Pair of houses with garden wall and outhouse to rear. 1870s for Winn
Estate. House and outhouse of dressed limestone with red brick dressings
and stack, and yellow brick details; pantile roofs. Garden wall of red
brick. T-shaped on plan: each house with parlour to front, entrance porch
and stairs to side, kitchen and pantry to rear. Projecting 2-storey, 2-bay
twin-gabled wing to front with flanking porches to side elevations.
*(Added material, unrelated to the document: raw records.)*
-- ==== Sys2Proof/Machine/Views.lean ====
section
/-! DEFINITION. The derived views of the state: the 16-bit control and status view `CSR` (10_state.md R24), ModeState (R27,
30_encoding.md R62) and self-test active (R28). No operation reads or writes a view. -/

namespace Sys2Proof.Machine

/-- `CSR = {0b000000, IE, TF, FFL, TM, SEL[1:0], PH[3:0]}` (10_state.md R24). -/
def csr (s : State) : Word :=
  0#6 ++ BitVec.ofBool s.ie ++ BitVec.ofBool s.tf ++ BitVec.ofBool s.ffl ++ BitVec.ofBool s.tm ++ selCode s.sel ++ s.ph.code

/-- The document's five-valued ModeState (10_state.md R27). -/
inductive ModeState where
  | bootSelftest | selftestChase | selftestStrobe | testmodeOn | scheduled
deriving DecidableEq, Repr

/-- ModeState codes, stored nowhere (30_encoding.md R62). -/
def modeCode : ModeState → Nat
  | .bootSelftest => 0
  | .selftestChase => 1
  | .selftestStrobe => 2
  | .testmodeOn => 3
  | .scheduled => 4

/-- `mode(PH, SEL, TM)` (10_state.md R27). -/
def mode (ph : Phase) (sel : Sel) (tm : Bool) : ModeState :=
  match ph with
  | .stHead | .stSel => .bootSelftest
  | .snapDi | .snapRd | .snapEi | .drive =>
    match sel with
    | .chase => .selftestChase
    | .strobe => .selftestStrobe
    | .allon => .testmodeOn
    | .sched => .scheduled
  | .nFf | .nTest | .nWait | .nSel => if tm then .testmodeOn else .scheduled

/-- `ST_ACTIVE` (10_state.md R28). -/
def stActive (s : State) : Bool :=
  match s.ph with
  | .stHead | .stSel => true
  | .snapDi | .snapRd | .snapEi | .drive => selfTestSource s.sel
  | .nFf | .nTest | .nWait | .nSel => false

end Sys2Proof.Machine
end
Chamfered plinth, raised quoins. Two 3-light ground-floor casements. 3-
course first-floor band with central cogged yellow brick course. Similar,
smaller first-floor windows. All windows with wooden mullions and glazing
bars in raised brick surrounds with painted sills and rubbed-brick cambered
arches. Short sections of 3-course stepped and cogged brick cornice to
centre and sides, continued as raking cornices, forming broken pediments to
twin half-hipped gables with overhanging eaves and plain bargeboards. Large
central stack with brick band, stepped and cogged yellow brick cornice and 8
square-section corniced pots. Side elevations: lean-to porches with
overhanging roofs carried on corbelled timber brackets; board doors with 3
vertical battens beneath 2-pane overlights in chamfered wooden reveals and
brick surrounds. Single 2-light ground-floor windows; 3-course stepped and
cogged brick first-floor bands, 3-light first-floor windows. Windows,
cogged eaves cornice, broken pediment and bargeboards to half-hipped roofs
similar to front. Brick-coped wall separating the gardens to the rear
connects with single-storey outhouse with plinth, quoins, board doors and
cogged brick eaves and raking cornices to half-hipped gables similar to
house. Included as an example of the series of houses built in the village
for Rowland Winn of Nostell, later Lord St Oswald, from plans published by
the Salopian Society. Included for group value. N J Lyons, Small Houses
since 1750 in North-West Lincolnshire, 1985, xiii, pl 14.